_What you will do_
Entries follow. Give back exactly the lines starting at the one containing "cases hk : s.callTrunk c with" and ending at the one containing "simp [followPost_of_passes s", and no other lines.

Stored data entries

::::

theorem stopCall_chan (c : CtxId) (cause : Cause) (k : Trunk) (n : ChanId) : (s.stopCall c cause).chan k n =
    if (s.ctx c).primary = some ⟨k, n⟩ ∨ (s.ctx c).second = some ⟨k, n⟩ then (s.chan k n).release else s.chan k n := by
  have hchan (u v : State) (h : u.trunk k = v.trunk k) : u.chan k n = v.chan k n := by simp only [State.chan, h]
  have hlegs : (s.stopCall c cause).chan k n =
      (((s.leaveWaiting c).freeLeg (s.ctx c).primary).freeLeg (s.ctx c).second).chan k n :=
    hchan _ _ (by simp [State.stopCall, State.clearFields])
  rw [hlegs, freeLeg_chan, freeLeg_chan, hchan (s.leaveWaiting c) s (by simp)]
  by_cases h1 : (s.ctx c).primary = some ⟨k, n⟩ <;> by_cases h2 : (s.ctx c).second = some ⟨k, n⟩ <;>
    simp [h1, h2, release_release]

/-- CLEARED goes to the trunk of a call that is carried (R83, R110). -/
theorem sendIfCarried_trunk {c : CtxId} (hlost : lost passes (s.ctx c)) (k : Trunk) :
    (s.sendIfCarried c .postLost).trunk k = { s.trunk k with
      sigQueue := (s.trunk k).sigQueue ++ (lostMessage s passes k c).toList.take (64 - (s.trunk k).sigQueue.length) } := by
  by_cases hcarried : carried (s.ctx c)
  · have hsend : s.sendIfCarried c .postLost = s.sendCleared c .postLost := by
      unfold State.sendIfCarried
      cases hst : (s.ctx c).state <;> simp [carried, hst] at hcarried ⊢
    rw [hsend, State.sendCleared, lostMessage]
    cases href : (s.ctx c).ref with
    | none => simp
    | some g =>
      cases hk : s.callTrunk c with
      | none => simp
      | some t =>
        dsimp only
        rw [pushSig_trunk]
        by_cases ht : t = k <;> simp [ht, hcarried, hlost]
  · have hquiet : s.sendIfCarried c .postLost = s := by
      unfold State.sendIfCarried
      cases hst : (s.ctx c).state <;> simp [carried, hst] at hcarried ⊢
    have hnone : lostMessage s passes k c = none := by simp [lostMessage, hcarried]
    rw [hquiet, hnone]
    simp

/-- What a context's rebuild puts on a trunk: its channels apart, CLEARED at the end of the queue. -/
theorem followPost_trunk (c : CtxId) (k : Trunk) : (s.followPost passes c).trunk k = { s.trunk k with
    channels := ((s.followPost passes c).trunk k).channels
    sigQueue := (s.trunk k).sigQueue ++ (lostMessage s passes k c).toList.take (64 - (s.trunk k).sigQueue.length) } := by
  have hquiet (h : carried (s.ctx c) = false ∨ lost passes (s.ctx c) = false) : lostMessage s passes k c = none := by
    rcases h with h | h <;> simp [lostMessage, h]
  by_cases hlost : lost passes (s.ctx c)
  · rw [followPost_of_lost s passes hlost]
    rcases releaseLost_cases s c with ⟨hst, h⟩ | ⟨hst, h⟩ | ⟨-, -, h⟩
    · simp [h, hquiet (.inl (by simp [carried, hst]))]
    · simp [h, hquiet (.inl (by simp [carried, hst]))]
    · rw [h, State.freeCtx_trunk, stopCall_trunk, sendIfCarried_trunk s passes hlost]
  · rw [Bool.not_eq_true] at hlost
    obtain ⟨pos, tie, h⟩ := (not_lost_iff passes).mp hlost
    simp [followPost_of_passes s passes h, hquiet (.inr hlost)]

::::

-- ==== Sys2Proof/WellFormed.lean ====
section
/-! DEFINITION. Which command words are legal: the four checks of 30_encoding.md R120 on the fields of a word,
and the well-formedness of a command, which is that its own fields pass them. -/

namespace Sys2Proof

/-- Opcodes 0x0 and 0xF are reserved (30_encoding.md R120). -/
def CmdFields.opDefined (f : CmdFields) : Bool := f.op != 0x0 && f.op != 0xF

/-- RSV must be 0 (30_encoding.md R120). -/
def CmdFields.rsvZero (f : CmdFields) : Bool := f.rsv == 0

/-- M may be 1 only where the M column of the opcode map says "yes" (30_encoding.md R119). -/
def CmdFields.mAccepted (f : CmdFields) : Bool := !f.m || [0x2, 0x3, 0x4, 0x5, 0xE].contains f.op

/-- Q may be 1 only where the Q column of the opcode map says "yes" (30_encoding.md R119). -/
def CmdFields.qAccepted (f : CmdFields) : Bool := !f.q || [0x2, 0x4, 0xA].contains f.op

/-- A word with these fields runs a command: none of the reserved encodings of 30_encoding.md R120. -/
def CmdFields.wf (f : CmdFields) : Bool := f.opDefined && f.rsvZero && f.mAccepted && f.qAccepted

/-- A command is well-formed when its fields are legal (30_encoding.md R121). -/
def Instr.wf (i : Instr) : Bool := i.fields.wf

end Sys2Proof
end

::::

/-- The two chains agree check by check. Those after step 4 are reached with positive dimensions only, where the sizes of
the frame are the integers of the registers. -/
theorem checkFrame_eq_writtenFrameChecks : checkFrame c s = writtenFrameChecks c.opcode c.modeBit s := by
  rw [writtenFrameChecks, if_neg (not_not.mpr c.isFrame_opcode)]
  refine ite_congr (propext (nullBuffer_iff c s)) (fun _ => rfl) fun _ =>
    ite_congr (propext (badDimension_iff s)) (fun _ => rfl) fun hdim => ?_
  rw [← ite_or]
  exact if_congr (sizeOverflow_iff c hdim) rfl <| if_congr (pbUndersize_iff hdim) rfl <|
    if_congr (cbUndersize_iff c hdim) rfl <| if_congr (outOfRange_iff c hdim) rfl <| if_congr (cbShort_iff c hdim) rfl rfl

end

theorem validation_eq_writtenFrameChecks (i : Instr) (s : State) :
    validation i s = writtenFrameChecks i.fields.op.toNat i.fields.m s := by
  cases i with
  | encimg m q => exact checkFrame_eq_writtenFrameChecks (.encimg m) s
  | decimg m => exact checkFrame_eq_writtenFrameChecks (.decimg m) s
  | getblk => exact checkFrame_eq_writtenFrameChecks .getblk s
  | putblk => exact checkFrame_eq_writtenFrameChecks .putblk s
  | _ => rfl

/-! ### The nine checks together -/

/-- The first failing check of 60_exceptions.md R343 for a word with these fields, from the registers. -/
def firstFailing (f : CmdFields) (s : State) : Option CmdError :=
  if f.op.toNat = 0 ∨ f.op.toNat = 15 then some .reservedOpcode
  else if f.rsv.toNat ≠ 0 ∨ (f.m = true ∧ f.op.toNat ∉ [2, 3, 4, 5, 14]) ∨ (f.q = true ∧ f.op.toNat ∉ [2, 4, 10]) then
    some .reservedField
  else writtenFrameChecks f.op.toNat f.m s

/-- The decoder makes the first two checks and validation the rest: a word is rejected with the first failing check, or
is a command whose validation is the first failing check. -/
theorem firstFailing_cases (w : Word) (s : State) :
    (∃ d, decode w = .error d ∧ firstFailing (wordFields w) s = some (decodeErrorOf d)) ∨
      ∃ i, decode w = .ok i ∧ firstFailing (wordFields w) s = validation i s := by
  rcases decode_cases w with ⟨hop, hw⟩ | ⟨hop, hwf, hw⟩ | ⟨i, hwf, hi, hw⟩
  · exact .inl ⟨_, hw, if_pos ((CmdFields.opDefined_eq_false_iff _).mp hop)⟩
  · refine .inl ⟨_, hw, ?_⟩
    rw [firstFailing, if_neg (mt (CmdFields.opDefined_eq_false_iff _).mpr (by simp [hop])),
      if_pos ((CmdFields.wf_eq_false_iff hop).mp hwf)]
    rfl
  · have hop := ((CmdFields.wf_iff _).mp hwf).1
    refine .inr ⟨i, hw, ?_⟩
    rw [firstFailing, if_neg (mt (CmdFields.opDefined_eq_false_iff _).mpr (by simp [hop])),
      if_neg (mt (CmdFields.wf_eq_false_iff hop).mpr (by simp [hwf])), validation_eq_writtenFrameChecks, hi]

::::

_Exercise solution_
      cases hk : s.callTrunk c with
      | none => simp
      | some t =>
        dsimp only
        rw [pushSig_trunk]
        by_cases ht : t = k <;> simp [ht, hcarried, hlost]
  · have hquiet : s.sendIfCarried c .postLost = s := by
      unfold State.sendIfCarried
      cases hst : (s.ctx c).state <;> simp [carried, hst] at hcarried ⊢
    have hnone : lostMessage s passes k c = none := by simp [lostMessage, hcarried]
    rw [hquiet, hnone]
    simp

/-- What a context's rebuild puts on a trunk: its channels apart, CLEARED at the end of the queue. -/
theorem followPost_trunk (c : CtxId) (k : Trunk) : (s.followPost passes c).trunk k = { s.trunk k with
    channels := ((s.followPost passes c).trunk k).channels
    sigQueue := (s.trunk k).sigQueue ++ (lostMessage s passes k c).toList.take (64 - (s.trunk k).sigQueue.length) } := by
  have hquiet (h : carried (s.ctx c) = false ∨ lost passes (s.ctx c) = false) : lostMessage s passes k c = none := by
    rcases h with h | h <;> simp [lostMessage, h]
  by_cases hlost : lost passes (s.ctx c)
  · rw [followPost_of_lost s passes hlost]
    rcases releaseLost_cases s c with ⟨hst, h⟩ | ⟨hst, h⟩ | ⟨-, -, h⟩
    · simp [h, hquiet (.inl (by simp [carried, hst]))]
    · simp [h, hquiet (.inl (by simp [carried, hst]))]
    · rw [h, State.freeCtx_trunk, stopCall_trunk, sendIfCarried_trunk s passes hlost]
  · rw [Bool.not_eq_true] at hlost
    obtain ⟨pos, tie, h⟩ := (not_lost_iff passes).mp hlost
    simp [followPost_of_passes s passes h, hquiet (.inr hlost)]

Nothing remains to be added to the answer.